A timely filed terminal disclaimer in compliance with 37 CFR 1.321(c) or 1.321(d) may be used to overcome an actual or provisional rejection based on nonstatutory double patenting provided the reference application or patent either is shown to be commonly owned with the examined application, or claims an invention made as a result of activities undertaken within the scope of a joint research agreement. See MPEP § 717.02 for applications subject to examination under the first inventor to file provisions of the AIA  as explained in MPEP § 2159. See MPEP § 2146 et seq. for applications not subject to examination under the first inventor to file provisions of the AIA . A terminal disclaimer must be signed in compliance with 37 CFR 1.321(b). 
The USPTO Internet website contains terminal disclaimer forms which may be used.

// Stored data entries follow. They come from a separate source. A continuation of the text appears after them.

/-- R43-R56: words written out from the encoding tables decode to the instruction they stand for. -/
def Obligations.WordsDecode : Prop :=
  decode 0x0000000000000000 = some (.nop ⟨always, false, 0, z, z, z, 0, false, 0⟩) ∧
  decode 0x20C8030030471E40 = some (.fma ⟨⟨2, false⟩, false, 3, .v 1 false, .c 0x11, .lit 0x3C, 8, false, 0⟩) ∧
  decode 0x094104001FFFFFFB = some (.movi ⟨always, true, 4, z, 0x1FFFFFFB⟩) ∧
  decode 0x270002002000045C = some (.cvt ⟨always, false, 2, .v 1 false, z, .v 8 false, 11, true, 0⟩) ∧
  decode 0x6001050620000800 = some (.ld ⟨always, true, 5, 6, false, 2, 0, 0x40, 0⟩) ∧
  decode 0x63C0000004000000 = some (.fence ⟨always, false, 0, 0, false, 0, 2, 0, 0⟩) ∧
  decode 0x810030A0B0C00001 = some (.cpa ⟨always, 3, 10, 11, 12, 1⟩) ∧
  decode 0xA149015011700009 = some (.mxdrn ⟨⟨2, false⟩, 16, 0x15, 1, 0x17, 9⟩) ∧
  decode 0xC0400A01FFFFFFFD = some (.bc ⟨always, 5, 1, 0xFFFFFFFD⟩) ∧
  decode 0xC1C106C040000000 = some (.rcv ⟨always, true, 6, .lit 2, z, z, 0, false, 0⟩) ∧
  decode 0xC48020A0B0000048 = some (.car ⟨always, 2, 10, 11, 0, 0x48⟩) ∧
  decode 0xE040004120000024 = some (.csrw ⟨always, false, 0, .g 9 false, 0x24⟩) ∧
  decode 0xFFFFFFFFFFFFFFFF = some (.unassignedOpcode 0xFFFFFFFFFFFFFFFF) ∧ decode 0x0002000000000000 = none

/-- R43, R56: the word of every well-formed instruction decodes to it, every operand at every value; and a word decodes only to the
instruction whose word it is, so each word has one meaning. -/
def Obligations.EncodeDecode : Prop :=
  (∀ i w, i.wellFormed = true → i.legal = true → encode i = some w → decode w = some i) ∧
  (∀ w i, decode w = some i → encode i = some w ∧ i.wellFormed = true ∧ i.legal = true)

/-- R3: every step keeps the canonical form of every store of the module and of the host, and of every saved tile store, so that equal
memories are equal data. -/
def Obligations.StepKeepsStores : Prop :=
 ∀ s t, StoresCanonical s → step s = .next t → StoresCanonical t

/-! # Integer and bit results -/

/-- R69, R96: the integer instructions give their exact result narrowed to the type, wrapped or saturated, in every execution. -/
def Obligations.IntegerResults : Prop :=
 ∀ r ∈ integerRows, ∀ f, Elementwise (r.1 f) f r.2.1 false (exactly f (r.2.2 f))

/-- R96, R98-R100, R102: the logic, shift, count, field, extension and move instructions give their bits; sadd and ssub saturate or halve.
The model's own readings in it: notes/assumptions/88. -/
def Obligations.BitResults : Prop :=
  (∀ r ∈ bitRows, ∀ f, Elementwise (r.1 f) f r.2.1 false (bitwise f (r.2.2 f))) ∧
  (∀ f, Elementwise (.shl f) f 2 false (shifted f)) ∧
  (∀ f, Elementwise (.sadd f) f 2 false (halved f false)) ∧ (∀ f, Elementwise (.ssub f) f 2 false (halved f true))

/-- R97: division truncates toward zero, the remainder has the sign of the dividend, the result is on its way; a zero divisor in an enabled
element traps DIVZERO at issue, TADDR naming the lanes, and nothing is written. -/
def Obligations.DivisionResults : Prop :=
  (∀ r ∈ ([(.div, Int.tdiv), (.divn, Int.tdiv), (.rem, fun a b => a - b * Int.tdiv a b), (.remn, fun a b => a - b * Int.tdiv a b)] :
      List ((FA → Instr) × (Int → Int → Int))), ∀ f,
    ScalarResult (r.1 f) f 2 false (fun _ b => el b 0 ≠ 0) (exactly f r.2)
      (fun _ x o => later (x.raise o.2) (scalarRef x f.dst) ((widen f.ty o.1).setWidth 512) 0) ∧
    VectorResult (r.1 f) f 2 false
      (fun s b => ∀ j, j < b.length → Enabled (Pred.mask f.p (here s).regs) (tyWidth f.ty) j = true → el b j ≠ 0) (exactly f r.2)
      (fun _ x m d fl => later (x.raise fl) (vectorRef x f.dst) (mergeLanes m (oldVector x f.dst) d) 0)) ∧
  (∀ mk ∈ ([.div, .divn, .rem, .remn] : List (FA → Instr)), ∀ f s s' a, f.dk = true → Alone s → On f.p s → Free true f.dst s →
    ScalarSources f 2 s a 0 0 s' → exec (mk f) s = .next (takeTrap s s.cur 0x08 0x10000)) ∧
  (∀ mk ∈ ([.div, .divn, .rem, .remn] : List (FA → Instr)), ∀ f s s' a b m, f.dk = false → Alone s → Lanes f.p s m →
    Free false f.dst s m → VectorSources f 2 s a b [] s' →
    let zero (j : Nat) : Prop := j < 512 / tyWidth f.ty ∧ Enabled m (tyWidth f.ty) j = true ∧ el b j = 0
    (∃ j, zero j) → ∃ k : Word, (∀ i, i < 64 → (k.getLsbD i = true ↔ 16 ≤ i ∧ ∃ j, zero j ∧ tyWidth f.ty * j / 32 = i - 16)) ∧
      exec (mk f) s = .next (takeTrap s s.cur 0x08 k))

/-- R101: cmp gives one or all ones where its condition holds. -/
def Obligations.CompareResults : Prop :=
  ∀ f, Elementwise (.cmp f) f 2 false (fun _ _ a b _ =>
    (open Classical in condition f (compares f a b) 0))

/-- R59, R103: the immediate instructions, lea and nop. -/
def Obligations.ImmediateResults : Prop :=
  (∀ f s, Alone s → exec (.nop f) s = .next (done s id)) ∧
  (∀ f s, f.dk = true → Alone s → On f.p s → Free true f.dst s →
    exec (.movi f) s = .next (done s fun x => putScalar x f.dst (f.imm.signExtend 64))) ∧
  (∀ f s m, f.dk = false → Alone s → Lanes f.p s m → Free false f.dst s m →
    ∃ d, (∀ i, i < 16 → elemOf d.toNat 32 i = (f.imm.signExtend 32).toNat) ∧
      exec (.movi f) s = .next (done s fun x => putVector x f.dst m d)) ∧
  (∀ f s s' a, Alone s → On f.p s → Free true f.dst s → Gives (readScalar f.a) s a s' →
    exec (.movhi f) s = .next (done s' fun x => putScalar x f.dst (f.imm.signExtend 64 <<< 29 ||| (a.setWidth 29).setWidth 64))) ∧
  (∀ f s s' a, f.dk = true → Alone s → On f.p s → Free true f.dst s → Gives (readScalar f.a) s a s' →
    exec (.addi f) s = .next (done s' fun x => putScalar x f.dst (a + f.imm.signExtend 64))) ∧
  (∀ f s s' a m, f.dk = false → Alone s → Lanes f.p s m → Free false f.dst s m → Gives (readElems 0 16 f.a) s a s' →
    ∃ d, (∀ i, i < 16 → elemOf d.toNat 32 i = (BitVec.ofNat 32 (el a i) + f.imm.signExtend 32).toNat) ∧
      exec (.addi f) s = .next (done s' fun x => putVector x f.dst m d)) ∧
  (∀ f s s' b, Alone s → On f.p s → Free true f.dst s → Gives (readG f.base.toNat f.bw) s b s' →
    exec (.lea f) s = .next (done s' fun x => putScalar x f.dst (b + f.off.signExtend 64)))

/-! # Floating point -/

/-- R105: each of the six is one exact computation and one rounding, with the flags of that rounding. -/
def Obligations.RoundedResults : Prop :=
 ∀ r ∈ roundedRows, ∀ f, Elementwise (r.1 f) f r.2.1 true (rounded f (r.2.2 f))

/-- R110, R111: the long-latency producers deliver their rounded value with its flags, later where FTRAP is zero.
The model's own readings in it: notes/assumptions/10. -/
def Obligations.LongLatencyResults : Prop :=
 ∀ r ∈ laterRows, ∀ f, ElementwiseLater (r.1 f) f r.2.1 true (rounded f (r.2.2 f))

/-- R106-R109, R112, R113: minimum, maximum, sign, class, comparison, integral rounding, scale and exponent. -/
def Obligations.CodeResults : Prop :=
  (∀ r ∈ codeRows, ∀ f, Elementwise (r.1 f) f r.2.1 false (fun _ _ a b _ => r.2.2 f a b)) ∧
  (∀ f, Elementwise (.frnd f) f 1 true fun c j a _ _ =>
    let r := frndVal (fOf f) (rmOf c f.dk f.dst j) (f.m == 1) (decodeVal (fOf f) a) a
    (r.code, r.fl)) ∧
  (∀ f s s1 s2 a b, f.dk = true → Alone s → On f.p s → Free true f.dst s → ModeOk true s → Gives (readElem f.ty f.a) s a s1 →
    Gives (readElem (intTy f.ty) f.b) s1 b s2 →
    let r := fscaleVal (fOf f) (rmOf (here s).csr true f.dst 0) f.sat (decodeVal (fOf f) a) (BitVec.ofNat (tyWidth f.ty) b).toInt
    Quiet s r.fl → exec (.fscale f) s = .next (done s2 fun x => putScalar (x.raise r.fl) f.dst (widen f.ty r.code))) ∧
  (∀ f s s1 s2 a b m, f.dk = false → Alone s → Lanes f.p s m → Free false f.dst s m → ModeOk true s →
    Gives (readElems f.ty (512 / tyWidth f.ty) f.a) s a s1 → Gives (readElems (intTy f.ty) (512 / tyWidth f.ty) f.b) s1 b s2 →
    let w := tyWidth f.ty
    let o (j : Nat) : Out :=
      let r := fscaleVal (fOf f) (rmOf (here s).csr false f.dst j) f.sat (decodeVal (fOf f) (el a j)) (BitVec.ofNat w (el b j)).toInt
      (r.code, r.fl)
    let fl := elementFlags m w (512 / w) o
    Quiet s fl → ∃ d, Elements m w (512 / w) o d ∧ exec (.fscale f) s = .next (done s2 fun x => putVector (x.raise fl) f.dst m d))

/-- R74, R75: a finite number rounds to a code that brackets it with no code between, on the side of its mode; a number that a
code has rounds to its value with no flag. -/
def Obligations.RoundingBrackets : Prop :=
 ∀ f ∈ formats, ∀ x : Dy, x.m ≠ 0 → ∀ mode sat rnd,
  (mode ≤ 4 → (roundTo f ⟨mode, rnd⟩ sat x).fl &&& OF = 0 →
    ∃ y, decodeVal f (roundTo f ⟨mode, rnd⟩ sat x).code = .fin y ∧ Rounds f mode (ratOf x) (ratOf y)) ∧
  (∀ code y, decodeVal f code = .fin y → ratOf y = ratOf x →
    ∃ z, roundTo f ⟨mode, rnd⟩ sat x = ⟨(roundTo f ⟨mode, rnd⟩ sat x).code, 0⟩ ∧
      decodeVal f (roundTo f ⟨mode, rnd⟩ sat x).code = .fin z ∧ ratOf z = ratOf x)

Please visit www.uspto.gov/patent/patents-forms. The filing date of the application in which the form is filed determines what form (e.g., PTO/SB/25, PTO/SB/26, PTO/AIA /25, or PTO/AIA /26) should be used. A web-based eTerminal Disclaimer may be filled out completely online using web-screens. An eTerminal Disclaimer that meets all requirements is auto-processed and approved immediately upon submission. For more information about eTerminal Disclaimers, refer to www.uspto.gov/patents/process/file/efs/guidance/eTD-info-I.jsp.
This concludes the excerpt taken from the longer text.